旅行代理店社員の仕事、業務内容

旅行代理店とは何か

旅行代理店とは、旅行業者が企画した旅行商品(パッケージツアーなど)を仲介して販売したり、自社で企画・手配をする会社のことをいいます。

旅行商品(パッケージツアー)というと難しく聞こえるかもしれませんが、「宿泊や交通、観光などを組み合わせたプランのこと」といえば、イメージがつく人も多いことでしょう。

旅行業法上では、旅行業の会社は登録の種類に応じて以下の3区分に分けられます。

・第1種旅行業者:国土交通大臣登録の下、国内・海外のパッケージツアーおよび手配の取扱が可能。
・第2種旅行業者:都道府県知事登録の下、国内のみのパッケージツアーおよび手配の取扱が可能。
・第3種旅行業者:他社商品の受託販売、手配の取扱が可能。

この3種類のほか、「旅行業者代理業」というものがあります。

こちらは、上記のいずれかの旅行会社と委託契約を結び、その旅行会社の業務範囲に基づく商品を販売する会社のことをいいます。これが、一般的には「旅行代理店」といわれることが多くなっています。

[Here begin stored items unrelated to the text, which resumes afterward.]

/-- A command for each clause: ENCODE without codes and DECODE of a leaf root reach no channel, COMPRESS on a closed
output does not get to its REWIND, DECOMPRESS of "aab" is another format; CLEAR while FAULTED. -/
theorem witness_ResetCutsACommandShort :
    (∀ w, (withMove (.during w .reset)).quiet ∧ (withMove (.during w .reset)).st = .idle ∧
      (withMove (.during w .reset)).moves = .during w .reset :: [] ∧
      (withMove (.during w .reset)).inp.pos ≤ (withMove (.during w .reset)).inp.bits.length ∧
      (withMove (.during w .reset)).codesValid = false ∧ (withMove (.during w .reset)).tree = none ∧
      (withMove (.during w .reset)).inp.rest.take 32 ≠ bitsMsb (withMove (.during w .reset)).magic) ∧
    (∃ u, exec .rdmagic { withMove (.during 8 .reset) with moves := [], reply := .nothing } = .next u) ∧
    (let s : State := { withMove (.during 16 .reset) with out := { bits := [], closed := true } };
      s.quiet ∧ s.st = .idle ∧ s.moves = .during 16 .reset :: [] ∧ s.out.closed = true) ∧
    (∀ n l r, { withMove (.during 11 .reset) with tree := some (.leaf 97 0) }.tree ≠ some (.node n l r)) ∧
    decode (.command 8) = .ok .rdmagic ∧ decode (.command 9) = .ok .rewind ∧ decode (.command 10) = .ok .encode ∧
    decode (.command 11) = .ok .decode ∧ decode (.command 12) = .ok .close ∧ decode (.command 3) = .ok .build ∧
    decode (.command 16) = .ok .compress ∧ decode (.command 17) = .ok .decompress ∧
    ((faultedWithMove (.during 1 .reset)).quiet ∧ (faultedWithMove (.during 1 .reset)).moves = .during 1 .reset :: [] ∧
      decode (.command 1) = .ok .clear) :=
  ⟨fun _ => ⟨⟨rfl, rfl, rfl⟩, rfl, rfl, Nat.zero_le _, rfl, rfl,
    show (withInput [0x61, 0x61, 0x62]).inp.rest.take 32 ≠ bitsMsb (withInput []).magic by decide +kernel⟩, ⟨_, rfl⟩,
    ⟨⟨rfl, rfl, rfl⟩, rfl, rfl, rfl⟩, by simp, rfl, rfl, rfl, rfl, rfl, rfl, rfl, rfl, ⟨rfl, rfl, rfl⟩, rfl, rfl⟩

theorem witness_ReadBitsReadsOrReachesTheEnd :
    (let c : InChan := { bits := [true, false, true], pos := 1 };
      c.pos + 2 ≤ c.bits.length ∧ (1 : Nat) < 2 ∧ c.bits.length < c.pos + 3 ∧ (0 : Nat) < 1) := by decide

theorem witness_BytesAreBitsMostSignificantFirst : 1 < ([0x4C, 0x29] : List Byte).length ∧ (7 : Nat) < 8 := by decide

theorem witness_CountCountsEveryWord : (withInput [0x61, 0x61]).st = .idle ∧
    ∀ b : Byte, (withInput [0x61, 0x61]).inp.words.count b ≤ 4294967295 := by
  refine ⟨rfl, fun b => ?_⟩
  have h : (withInput [0x61, 0x61]).inp.words = [0x61, 0x61] := words_whole _
  rw [h]
  exact (List.count_le_length).trans (by decide)

/-- 2^32 words of one value. -/
theorem witness_CountStopsAtAFullCount :
    ∃ (s : State) (ws : List Byte) (b : Byte) (rest : List Byte), s.st = .idle ∧ s.quiet ∧
      s.inp.words = ws ++ b :: rest ∧ ws.count b = 4294967295 ∧ ∀ c : Byte, ws.count c ≤ 4294967295 := by
  generalize 4294967295 = n
  refine ⟨withInput (List.replicate n 0x61 ++ [0x61]), List.replicate n 0x61, 0x61, [], rfl, ⟨rfl, rfl, rfl⟩,
    words_whole _, List.count_replicate_self, fun c => ?_⟩
  exact (List.count_le_length).trans (by simp)

theorem witness_BuildMakesAMergedTree : (withInput [0x61]).st = .idle := rfl

theorem witness_BuildOfTheEmptyTable : State.reset.st = .idle ∧ (∀ n : Fin 256, State.reset.freq[n.val] = 0) ∧
    ∃ u t, exec .build counted = .next u ∧ u.tree = some t :=
  ⟨rfl, fun n => by simp [State.reset], let ⟨u, h, ht⟩ := build_counted; ⟨u, treeAab, h, ht⟩⟩

theorem witness_BuildIsAFunctionOfFreq : counted.st = .idle ∧ { counted with codesValid := true }.st = .idle ∧
    counted.freq = { counted with codesValid := true }.freq := ⟨rfl, rfl, rfl⟩

theorem witness_BuiltTreeIsMinimal : counted.st = .idle ∧ (∃ u, exec .build counted = .next u ∧ u.tree = some treeAab) ∧
    ∀ x ∈ positiveSymbols counted.freq, ∀ y ∈ positiveSymbols counted.freq,
      (fun v : Symbol => if v = 97 then [false] else if v = 98 then [true, false] else [true, true]) x <+:
        (fun v : Symbol => if v = 97 then [false] else if v = 98 then [true, false] else [true, true]) y → x = y := by
  refine ⟨rfl, build_counted, by decide +kernel⟩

しかし、旅行業者と旅行業者代理業の区別については、旅行業法では明確になっているものの、世の中では曖昧に使われていることも多いです。

したがって、旅行代理店のことを「旅行会社」と表記していることもよくあります。

その場合、旅行代理店となっていても、先に挙げた旅行業の第1種~第3種のいずれかの事業を営み、自社で企画したツアーを販売します。

重要な場面ではよく確認するようにしてください。

旅行代理店の業務内容

旅行代理店が行うおもな業務内容は、以下の通りです。

・新幹線、航空機、バス、フェリーといった交通機関の乗車券、航空券、乗船券などの予約、手配、販売
・ホテル、旅行など宿泊施設の予約、手配、販売
・パッケージツアーの企画、販売、催行
・ビザ、ESTAの申請代行
・旅行傷害保険加入の手続き
・旅行情報の収集、提供
・旅行券の販売

など。

旅行代理店での仕事

旅行代理店では、おもに「カウンターセールス」という仕事を行います。

パッケージツアーなどの申し込みで旅行代理店へ訪れると、店内にはカウンターがあり、そこでスタッフに旅行の相談や、申込みなどを行うことができます。

旅行代理店の立場から見たとき、このように店舗で販売を行うことをカウンターセールスといいます。

パッケージツアーだけでも多種多様な商品があるため、この仕事では、お客さまの要望を的確にヒアリングしながら、適切なご案内をすることが大切です。

また、パッケージツアーを利用せず、ホテルや航空機を個別で手配したいといったニーズも増えているため、予約ひとつをとっても、マニュアル通りの単純作業ではいかなくなっています。旅行業に関する幅広い知識と同時に、お客さまと一緒に旅を作っていく気持ちが求められます。

このほか、旅行代理店によっては「企画・マーケティング」「添乗」「法人営業」などの職種で活躍している人がいます。また、経理や総務といった、一般的な企業と同様の職種に就いている人もいます。